Robyn Nevin


Robyn Anne Nevin is an Australian actress, director, and former head of the Sydney Theatre Company. She is best known for her roles as Councillor Dillard in The Matrix Reloaded and The Matrix Revolutions, and as Edna in the horror film Relic.

Early life

Robyn Nevin was born in Melbourne, to Josephine Pauline Casey and William George Nevin. She was educated at Genazzano Convent until the age of 11, when she moved with her family moved to Hobart, Tasmania, and was enrolled at the Fahan School, a non-denominational school for girls. While there, she played the lead in the school's production of Snow White at the Theatre Royal. Her parents were conservative and conventional, her father the managing director of Dunlop Australia, her mother a housewife, so to enter the National Institute of Dramatic Art at the age of 16 in the very first intake in 1959 was a brave step, in which she was fully supported by her parents.

Career

At the outset of her career, she had a variety of roles in radio and television, working mainly at the Australian Broadcasting Commission, including current affairs, music, chat shows and children's shows throughout the early 1960s. With the Old Tote Theatre Company she acted in The Legend of King O'Malley by Bob Ellis and Michael Boddy in 1970. She gravitated back to theatre, where she has been a constant presence for the last 40 years.
Although theatre has been her home ground she has also starred in numerous Australian films and mini-series, landing many credits for strong supporting roles. She made one foray into directing in The More Things Change....
In 1996 she became Artistic Director of the Queensland Theatre Company, a position which she held with great success, rescuing the company from bankruptcy and leaving it flourishing in 1999, when she took over the position of Artistic Director of the Sydney Theatre Company, where she was Artistic Director until the end of 2007, having created such memorable additions as The Actor's Company, the only professional repertory company in the nation, and the hugely successful Wharf Revue.
Nevin has performed in a range of roles at the Sydney Theatre Company, beginning in 1979 as Miss Docker in A Cheery Soul by Patrick White ; and also including as Roxane in Cyrano de Bergerac in 1981; as Ranyevskaya in The Cherry Orchard by Anton Chekhov in 2005; and as Mrs Venable in Suddenly Last Summer by Tennessee Williams in 2015.

Awards and honours

Nevin has won multiple Helpmann, Green Room and Sydney Theatre Awards for her theatre work. Her Helpmann Awards include Best Female Actor in a Play for Women of Troy, Best Female Actor in a Supporting Role in a Play for Summer of the Seventeenth Doll, and Best Female Actor in a Supporting Role in a Musical for My Fair Lady.
In 1981, she won the TV Logie award in the 'Best Lead Actress in a Miniseries or Telemovie' category for her role as Shasta in Water Under The Bridge on the Ten Network.
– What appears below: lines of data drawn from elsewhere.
-- ==== Sys2Proof/Laws/Memory.lean ====
section
/-! SUPPORT. Byte memories: the canonical form and its keeping, a read after a write. -/

namespace Sys2Proof.Machine

/-- The canonical form is that addresses rise from each cell to every later one. -/
theorem Mem.wf_iff (m : Mem) : Mem.wf m = true ↔ m.Pairwise (fun a b => a.1 < b.1) := by
  induction m with
  | nil => simp [Mem.wf]
  | cons a r ih =>
    cases r with
    | nil => simp [Mem.wf]
    | cons b r =>
      rw [Mem.wf, Bool.and_eq_true, decide_eq_true_iff, ih, List.pairwise_cons (a := a)]
      refine ⟨fun h => ⟨fun c hc => ?_, h.2⟩, fun h => ⟨h.1 b (by simp), h.2⟩⟩
      rcases List.mem_cons.1 hc with rfl | hc
      · exact h.1
      · exact Nat.lt_trans h.1 ((List.pairwise_cons.1 h.2).1 c hc)

theorem mrun_mem {bs : List Byte} {a : Nat} {c : Host.Cell} (h : c ∈ mrun a bs) : a ≤ c.1 ∧ c.1 < a + bs.length := by
  induction bs generalizing a with
  | nil => simp [mrun] at h
  | cons b bs ih =>
    rcases List.mem_cons.1 h with rfl | h
    · simp
    · have := ih h; simp; omega

theorem mrun_wf (bs : List Byte) (a : Nat) : (mrun a bs).Pairwise (fun a b => a.1 < b.1) := by
  induction bs generalizing a with
  | nil => simp [mrun]
  | cons b bs ih =>
    refine List.pairwise_cons.2 ⟨fun c hc => ?_, ih _⟩
    have := mrun_mem hc; simp only; omega

/-- Writing bytes keeps the canonical form. -/
theorem mwrite_wf {m : Mem} (a : Nat) (bs : List Byte) (h : m.wf = true) : (mwrite m a bs).wf = true := by
  rw [Mem.wf_iff] at h ⊢
  unfold mwrite
  refine List.pairwise_append.2 ⟨List.pairwise_append.2 ⟨h.filter _, mrun_wf bs a, fun x hx y hy => ?_⟩, h.filter _, fun x hx y hy => ?_⟩
  · have h1 := (List.mem_filter.1 hx).2; have h2 := mrun_mem hy; simp at h1; omega
  · have h2 := (List.mem_filter.1 hy).2; simp at h2
    rcases List.mem_append.1 hx with hx | hx
    · have h1 := (List.mem_filter.1 hx).2; simp at h1; omega
    · have h1 := mrun_mem hx; omega

/-- Forgetting bytes keeps the canonical form. -/
theorem mclear_wf {m : Mem} (a n : Nat) (h : m.wf = true) : (mclear m a n).wf = true := by
  rw [Mem.wf_iff] at h ⊢; exact h.filter _

theorem mfind_append (m k : Mem) (a : Nat) : mfind (m ++ k) a = (mfind m a).orElse (fun _ => mfind k a) := by
  induction m with
  | nil => simp [mfind]
  | cons c r ih => obtain ⟨x, v⟩ := c; by_cases h : x = a <;> simp [mfind, h, ih]

theorem mfind_filter (m : Mem) (p : Nat → Bool) (a : Nat) :
    mfind (m.filter (fun c => p c.1)) a = if p a then mfind m a else none := by
  induction m with
  | nil => simp [mfind]
  | cons c r ih =>
    obtain ⟨x, v⟩ := c
    by_cases hp : p x = true <;> by_cases hx : x = a <;> simp_all [mfind]

theorem mfind_mrun (bs : List Byte) (a k : Nat) :
    mfind (mrun a bs) k = if a ≤ k then bs[k - a]? else none := by
  induction bs generalizing a with
  | nil => simp [mrun, mfind]
  | cons b bs ih =>
    by_cases h : a = k
    · subst h; simp [mrun, mfind]
    · by_cases h2 : a ≤ k
      · have h3 : a + 1 ≤ k := by omega
        obtain ⟨j, hj⟩ : ∃ j, k - a = j + 1 := ⟨k - a - 1, by omega⟩
        have hj' : k - (a + 1) = j := by omega
        simp [mrun, mfind, h, ih, h2, h3, hj, hj']
      · have h3 : ¬ a + 1 ≤ k := by omega
        simp [mrun, mfind, h, ih, h2, h3]

/-- A byte after a write: the new one where the run covers the address, else the one before. -/
theorem mfind_mwrite (m : Mem) (a : Nat) (bs : List Byte) (k : Nat) :
    mfind (mwrite m a bs) k = if a ≤ k ∧ k < a + bs.length then bs[k - a]? else mfind m k := by
  unfold mwrite
  rw [mfind_append, mfind_append, mfind_filter m (fun x => decide (x < a)), mfind_mrun,
    mfind_filter m (fun x => decide (a + bs.length ≤ x))]
  by_cases h1 : k < a
  · have h2 : ¬ a ≤ k := by omega
    have h3 : ¬ a + bs.length ≤ k := by omega
    simp [h1, h2, h3]
  · by_cases h2 : k < a + bs.length
    · have h3 : a ≤ k := by omega
      have h4 : k - a < bs.length := by omega
      have h5 : ¬ a + bs.length ≤ k := by omega
      simp [h1, h2, h3, h5, List.getElem?_eq_getElem h4]
    · have h3 : a ≤ k := by omega
      have h4 : bs.length ≤ k - a := by omega
      have h5 : a + bs.length ≤ k := by omega
      simp [h1, h2, h3, h5, List.getElem?_eq_none h4]

/-- A read is byte by byte. -/
theorem mread_eq (m : Mem) (free : Nat → Byte) (a n : Nat) :
    mread m free a n = (List.range n).map (fun k => (mfind m (a + k)).getD (free (a + k))) := by
  unfold mread
  refine List.map_congr_left (fun k hk => ?_)
  have hk := List.mem_range.1 hk
  have h := mfind_filter m (fun x => decide (a ≤ x) && decide (x < a + n)) (a + k)
  simp only [h]
  simp [hk]

/-- Bytes written read back. -/
theorem mread_mwrite_same (m : Mem) (free : Nat → Byte) (a : Nat) (bs : List Byte) :
    mread (mwrite m a bs) free a bs.length = bs := by
  rw [mread_eq]
  apply List.ext_getElem (by simp)
  intro k h1 h2
  simp [mfind_mwrite, h2]

/-- A read that misses the run written is as before. -/
theorem mread_mwrite_other (m : Mem) (free : Nat → Byte) (a : Nat) (bs : List Byte) (b n : Nat)
    (h : b + n ≤ a ∨ a + bs.length ≤ b) : mread (mwrite m a bs) free b n = mread m free b n := by
  rw [mread_eq, mread_eq]
  refine List.map_congr_left (fun k hk => ?_)
  have hk := List.mem_range.1 hk
  have : ¬ (a ≤ b + k ∧ b + k < a + bs.length) := by omega
  simp [mfind_mwrite, this]

theorem mread_length (m : Mem) (free : Nat → Byte) (a n : Nat) : (mread m free a n).length = n := by simp [mread]

end Sys2Proof.Machine
end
She had already won Logies as 'Most Popular Female' in Tasmania in 1965 and 1967 during her stint at the ABC.
On 8 June 1981, she was made a Member of the Order of Australia for services to the performing arts.
In 1999 she was awarded an honorary doctorate from the University of Tasmania.
On 21 January 2004 she gave the Australia Day Address.

Personal life

Nevin has been married twice, most notably in her second marriage to "prison playwright" Jim McNeil. She currently lives with her partner, US-born actor and screenwriter Nicholas Hammond. They met when they starred in Alan Ayckbourn's Woman in Mind at the STC in 1987. From her first marriage to Barry Crook, she has a daughter Emily Russell who is also an actor.